Molecular Cloning of a 70‐kiloDalton (kDa) Nuclear Protein That Binds to Insulin Responsive Element (IRE) of Rat Angiotensinogen (ANG) Gene Promoter and Modulates ANG Gene Expression in Kidney Proximal Tubular Cells

Abstract

We reported previously an IRE in rat ANG gene promoter that binds to two nuclear proteins with apparent molecular weights of 48- and 70-kDa from rat immortalized renal proximal tubular cells (IRPTCs).
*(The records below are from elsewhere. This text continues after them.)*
/-- A block of the package has arrived (R443 step 4, R444): manifest blocks are collected; a later one is checked against its word of the table, stored where it is a
part of this device, and forwarded by a leader. One that fails is discarded. -/
def State.blockDone (s : State) (x : Session) (b : Nat) : State :=
  let need := min 8 (max 1 (manBlks (x.man ++ x.block)))
  let crc := x.block.foldl (fun c w => (wordBytes w).foldl (fun c b => iterN crc32cBit 8 (c ^^^ b)) c) x.crcAll
  if x.man.length < need * blockWords then
    let y := { x with man := x.man ++ x.block, block := [], crcAll := crc }
    let t := s.modUpd (fun u => { u with sess := some y, busy := true })
    if y.man.length = need * blockWords then t.manifestDone y else t
  else if manPkgLen x.man ≤ 4096 * b then s.failSession 4
  else if crc32c x.block ≠ numOf x.man (manCrcOff x.man + 4 * b) then
    let t := s.modUpd (fun u => { u with sess := some { x with block := [] } })
    ((t.put UPD_NEXT.OFFS (4096 * b)).put UPD_RECV.BYTES (4096 * b)).result 3 0 b
  else
    let mine := (slotParts x.man s.serial).filter (fun p => decide (p.1.off ≤ 4096 * b) && decide (4096 * b < p.1.off + p.1.blocks * 4096))
    let st := mine.foldl (fun l p => putWords l (p.2 - manBlks x.man * blockWords + (4096 * b - p.1.off) / 4) x.block) x.stored
    let t := s.modUpd (fun u => { u with sess := some { x with block := [], stored := st, crcAll := crc }, busy := u.busy || !mine.isEmpty })
    t.forwardBlock b x.block

/-- One word of package data is appended at UPD_NEXT; the flag says that a block failed and the rest of the transaction is discarded. -/
def State.updWord (acc : State × Bool) (w : Word) : State × Bool :=
  match acc.2, acc.1.upd.sess with
  | false, some x =>
    let s := acc.1
    let off := s.get UPD_NEXT.OFFS + 4
    let y := { x with block := x.block ++ [w] }
    let t := ((s.modUpd (fun u => { u with sess := some y })).put UPD_NEXT.OFFS off).put UPD_RECV.BYTES off
    if off % 4096 = 0 then
      let u := t.blockDone y (off / 4096 - 1)
      (u, decide (u.get UPD_NEXT.OFFS ≠ off))
    else (t, false)
  | _, _ => acc

/-- Package data of the owner (R443 step 2): the words and whether the flash was busy. Without a session it ends with code 17. -/
def State.updData (s : State) (ws : List Word) : State × Bool :=
  if s.upd.sess.isNone then (s.result 17, false)
  else if s.upd.busy then (s, true)
  else ((ws.foldl State.updWord (s, false)).1, false)

/-- The checks of END (R446, R447): code and DETAIL. -/
def State.endCode (s : State) (x : Session) : Nat × Nat :=
  let need := manBlks x.man * blockWords
  if x.man = [] ∨ x.man.length ≠ need ∨ x.block ≠ [] ∨ s.get UPD_RECV.BYTES ≠ manPkgLen x.man % 2 ^ 25 then (4, 0)
  else if x.defer then (if manOk x.man then (0, 0) else (5, 0))
  else s.verify (x.man ++ x.stored)

/-- END with the checks a code gives (R443 step 5): the slot, the directory and E13B; RECOVREQ clears on success in Dormer (R62). -/
def State.endWithCode (s : State) (x : Session) (c : Nat × Nat) : State :=
  if c.1 = 0 then
    let t := s.setSlot s.dirNow.stag (x.man ++ x.stored)
    let t := t.modUpd (fun u => { u with sess := none, busy := false })
    let t := (t.writeDir (fun d => { d with sstate := if x.defer then 3 else 2, smanid := manId x.man })).setUpd usSTAGED
    let t := (t.put UPD_STAT.OWNER 0).result 0
    let t := if s.inDormer then t.clear SOF_DBSTAT.RECOVREQ else t
    let t := if s.leading ∧ s.upd.chain.isSome then (t.put UPD_CHAINST.STAGED (t.get UPD_CHAINST.STAGED ||| 1)).sendAct actVERIFY 0 else t
    t.fire 0x13B 0
  else ((s.noteImage c).failSession c.1 c.2).fire 0x13B c.1

/-- END (R443, R446). -/
def State.updEnd (s : State) : State :=
  match s.upd.sess with
  | none => s.result 17
  | some x => s.endWithCode x (s.endCode x)

/-- ABORT (R443). -/
def State.updAbort (s : State) : State :=
  if s.upd.sess.isNone then s.result 17
  else
    let t := if s.leading then s.sendAct actABORT 0 else s
    t.endSession

/-! ### Activation, confirmation and fallback (R448, R449, R457 to R459, R464, R466, R467) -/

/-- The manifest of ACTIVE and of STAGING. -/
def State.actMan (s : State) : List Word := s.slot s.dirNow.act
def State.stagMan (s : State) : List Word := s.slot s.dirNow.stag

/-- Dormer: the roles rotate and ACTIVE boots in TRIAL, its tCONFIRM at the full value, from step 4 of R47; the service port goes on (R467). -/
def State.dormerBoot (s : State) : State :=
  let t := s.writeDir (fun d => d.rotate 0)
  let t := ((t.loseRidge.loseBatten).loseHost).loseJotil
  let t := ((t.clear RDG_STAT.OUTAGE).clear GLB_BOOTSTAT.DORMER).put GLB_BOOTSTAT.DCAUSE 0
  let t := (t.modUpd (fun u => { u with confFull := manConf t.actMan })).put UPD_CONFTIME.SECS (manConf t.actMan)
  (((t.put GLB_BOOTSTAT.STAGE 3).setUpd usIDLE)).modBoot (fun b => { b with inReset := some 2 })

/-- ACTIVATE (R448, R449, R464, R467); dirOk says that the directory write, with its retry, succeeds (R470). -/
def State.updActivate (s : State) (nextboot dirOk : Bool) : State :=
  let d := s.dirNow
  let chain := manChain s.stagMan
  if (d.sstate ≠ 2 ∧ d.sstate ≠ 3) ∨ d.trial ∨ s.upd.sess.isSome ∨ s.upd.relay.isSome then s.result 17
  else if s.inDormer then
    if nextboot then s.result 17 else if dirOk then (s.result 0).dormerBoot else s.result 16
  else if s.get GLB_BOOTSTAT.STAGE ≠ 6 then s.result 17
  else if nextboot then
    if chain then s.result 17 else if dirOk then (s.writeDir (fun x => { x with nextboot := true })).result 0 else s.result 16
  else if s.bit GLB_SUPSTAT.XSPI1S then s.result 17 1
  else if chain then
    if !s.leading then s.result 17
    else match s.upd.chain with
      | none => s.result 19
      | some c =>
        if c.reports.all (fun r => r.2.2.1 == 2 && s.jtl.members.any (fun k => k.1 == r.1)) then
          let a := (s.get JTL_IDXNUM.IDXNUM + 64) % 2 ^ 32
          let t := (s.modUpd (fun u => { u with chain := u.chain.map (fun x => { x with apply := some a, armed := true }) })).put UPD_CHAIN.IDX a
          ((t.askRelay 1 0x11 0 (some a)).sendAct actACTIVATE a).result 0
        else s.result 19
  else (s.askRelay 1 0x11 0).result 0

/-- The next burn that CONFIRM still needs (R457): ANTIRB, KEYREV with REVOKEOLD, EPOCH for a chain manifest. -/
def State.confirmBurn (s : State) : Option Burn :=
  let m := s.actMan
  if s.antirb < manRollback m then some { kind := 4, word := 0, value := BitVec.ofNat 64 (manRollback m) }
  else if manRevoke m ∧ s.keyrev < manGen m then some { kind := 2, word := 1, value := BitVec.ofNat 64 (manGen m) }
  else if manChain m ∧ s.epoch < manEpoch m then some { kind := 2, word := 2, value := BitVec.ofNat 64 (manEpoch m) }
  else none

/-- The log changes format at CONFIRM (R458): a fresh sector in SLFMTNEW that begins with an ENERGY record. -/
def State.newFormat (s : State) (fmt : Nat) : State :=
  if s.slate.fmt < fmt then
    let r : LogRec := { ty := recENERGY, payload := s.energyPayload 0, sec := s.soffit.sec, usec := s.soffit.usec, tv := s.timeValid }
    (s.modSlate (fun l => { l with fmt := fmt, cur := l.cur.map (fun c => (c.1, 4096)), buf := r :: l.buf })).energyTaken
  else s

/-- Show whether PREVIOUS would fail verification (R457, R472). -/
def State.showPrev (s : State) : State := s.flag UPD_STAT.PREVBAD ((s.verify (s.slot s.dirNow.prev)).1 != 0)

/-- CONFIRM is made (R457 steps 2 to 4). -/
def State.confirmed (s : State) : State :=
  let t := (s.writeDir (fun d => { d with trial := false, trials := 0, chainApply := 0 })).newFormat (manFmtNew s.actMan)
  let t := ((t.setUpd usIDLE).put UPD_CONFTIME.SECS 0).clear UPD_STAT.CHAIN
  let t := t.showPrev.result 0
  (t.modUpd (fun u => { u with confirming := none, chain := none })).fire 0x13D t.antirb

/-- CONFIRM goes on (R457): the next burn, or its end. It waits while a burn runs (R469). -/
def State.confirmStep (s : State) : State :=
  match s.upd.confirming with
  | none => s
  | some dirOk =>
    if s.otp.burn.isSome then s
    else match s.confirmBurn with
      | some b => s.startBurn b
      | none => if dirOk then s.confirmed else (s.modUpd (fun u => { u with confirming := none })).result 16

/-- CONFIRM (R457, R466, R467). -/
def State.updConfirm (s : State) (dirOk : Bool) : State :=
  if !s.dirNow.trial || s.inDormer || s.upd.relay.isSome || s.upd.confirming.isSome || (manChain s.actMan && !s.leading) then s.result 17
  else if s.confirmBurn.isSome && !s.bit OTP_STAT.VHVPGM then s.result 18
  else
    let t := if manChain s.actMan then s.sendAct actCONFIRM 0 else s
    (t.modUpd (fun u => { u with confirming := some dirOk })).confirmStep

/-- REVERT (R459, R466, R467). -/
def State.updRevert (s : State) : State :=
  if s.inDormer || s.upd.relay.isSome || (manChain s.actMan && !s.leading) || (!s.dirNow.trial && s.bit UPD_STAT.PREVBAD) ||
      s.get GLB_BOOTSTAT.STAGE != 6 then s.result 17
  else
    let t := if manChain s.actMan && s.dirNow.trial then s.sendAct actFALLBACK 0 else s
    (t.askRelay 2 0x11 0x21).result 0
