/-- A word whose value is what the hardware finds at the read, made of a free value: the gate voltage PEV_GATE (assumption log 10), the VCONN current while VCONN is on
(R111), and the counter of a running slice between 0 and PRD (R222, assumption log 121). -/
def State.measured (s : State) (a : Nat) (v : BitVec 64) : Option Word :=
  match blockOf a with
  | some (.port n) =>
    if !s.present n then none
    else if a = PEV_GATE.at n then some ((v.truncate 8).zeroExtend 32)
    else if a = PCC_VCONN.at n ∧ s.bit (PCC_STATUS.VCONNON n) then some ((PCC_VCONN.IMA n).set (s.rd a) v.toNat)
    else none
  | some (.slice k) =>
    if a = RAF_CNT.at k ∧ s.slicePresent k ∧ s.bit (RAF_STAT.RUN k) then
      some ((RAF_CNT.COUNT k).set (s.rd a) (v.toNat % (s.get (RAF_PERIOD.PRD (s.leadFor k)) + 1)))
    else none
  | _ => none

/-- The word a host port reads where no latch holds it: its time snapshot, its latched page, a measured word, else the live value. -/
def State.readLive (s : State) (hp : HostPort) (a : Nat) : Word :=
  if a = SOF_TIME_SEC.at then BitVec.ofNat 32 s.host.ports[hp.idx].timeSnap.2.1
  else if a = SOF_TIME_USEC.at then BitVec.ofNat 32 s.host.ports[hp.idx].timeSnap.2.2
  else if 0xB400 ≤ a ∧ a < 0xBC00 then (cellGet s.host.ports[hp.idx].pages a).getD (s.view a)
  else (s.measured a (Config.freeValue s.freeCtr)).getD (s.view a)

/-- The word a reader without latches sees: a VDM READ (R158). -/
def State.readShared (s : State) (a : Nat) : Word := (s.measured a (Config.freeValue s.freeCtr)).getD (s.view a)

/-- Does a read of this word use a free value? -/
def State.readFree (s : State) (a : Nat) : State := if (s.measured a 0).isSome then { s with freeCtr := s.freeCtr + 1 } else s

/-- A host port reads one word (R189): its value and the state with what the read does. -/
def State.readWord (s : State) (hp : HostPort) (a : Nat) : Word × State :=
  if !(latchGroup a).isEmpty then s.latchRead hp a
  else match s.host.ports[hp.idx].latch.bind (fun l => cellGet l.words a) with
    | some v => (v, s)
    | none => (s.readLive hp a, ((s.readFree a).modHp hp (fun p => { p with latch := none })).readEffect hp a)

/-- Read words in ascending order: the words and the state with every side effect. -/
def State.readWords (s : State) (hp : HostPort) : List Nat → List Word × State
  | [] => ([], s)
  | a :: t =>
    match s.readWord hp a with
    | (v, u) =>
      match u.readWords hp t with
      | (vs, w) => (v :: vs, w)

end Sys2Proof.Machine
end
We recently identified the 48-kDa nuclear protein as the 46 kDa heterogenous nuclear ribonucleoprotein F (hnRNP F) that binds to rANG-IRE and inhibits ANG gene expression in IRPTCs. The present studies aimed to clone the 70-kDa nuclear protein and to study its action on ANG gene expression. Nuclear proteins isolated from IRPTCs were subjected to 2-dimensional gel electrophoresis. The 70-kDa nuclear protein was detected by Southwestern blotting and subsequently identified by mass spectrometry, which revealed that it was identical to 65-kDa hnRNP K. Transient transfection of hnRNP K cDNA inhibits ANG mRNA expression and ANG gene promoter activity in IRPTCs. Most interestingly, hnRNP K pulls down with hnRNP F. Co-transfection of hnRNP K with hnRNP F positively regulates ANG gene expression in IRPTCs. In conclusion, our studies demonstrate that 65-kDa hnRNP K is a novel nuclear protein that interacts with hnRNP F and binds to IRE of the rat ANG gene promoter and subsequently modulates ANG gene expression in IRPTCs. These data indicate that 65-kDa hnRNP K plays an important role in modulating intrarenal ANG gene expression and renin-angiotensin system activation and subsequently kidney injury. These observations open a novel research route to study renal ANG gene regulation.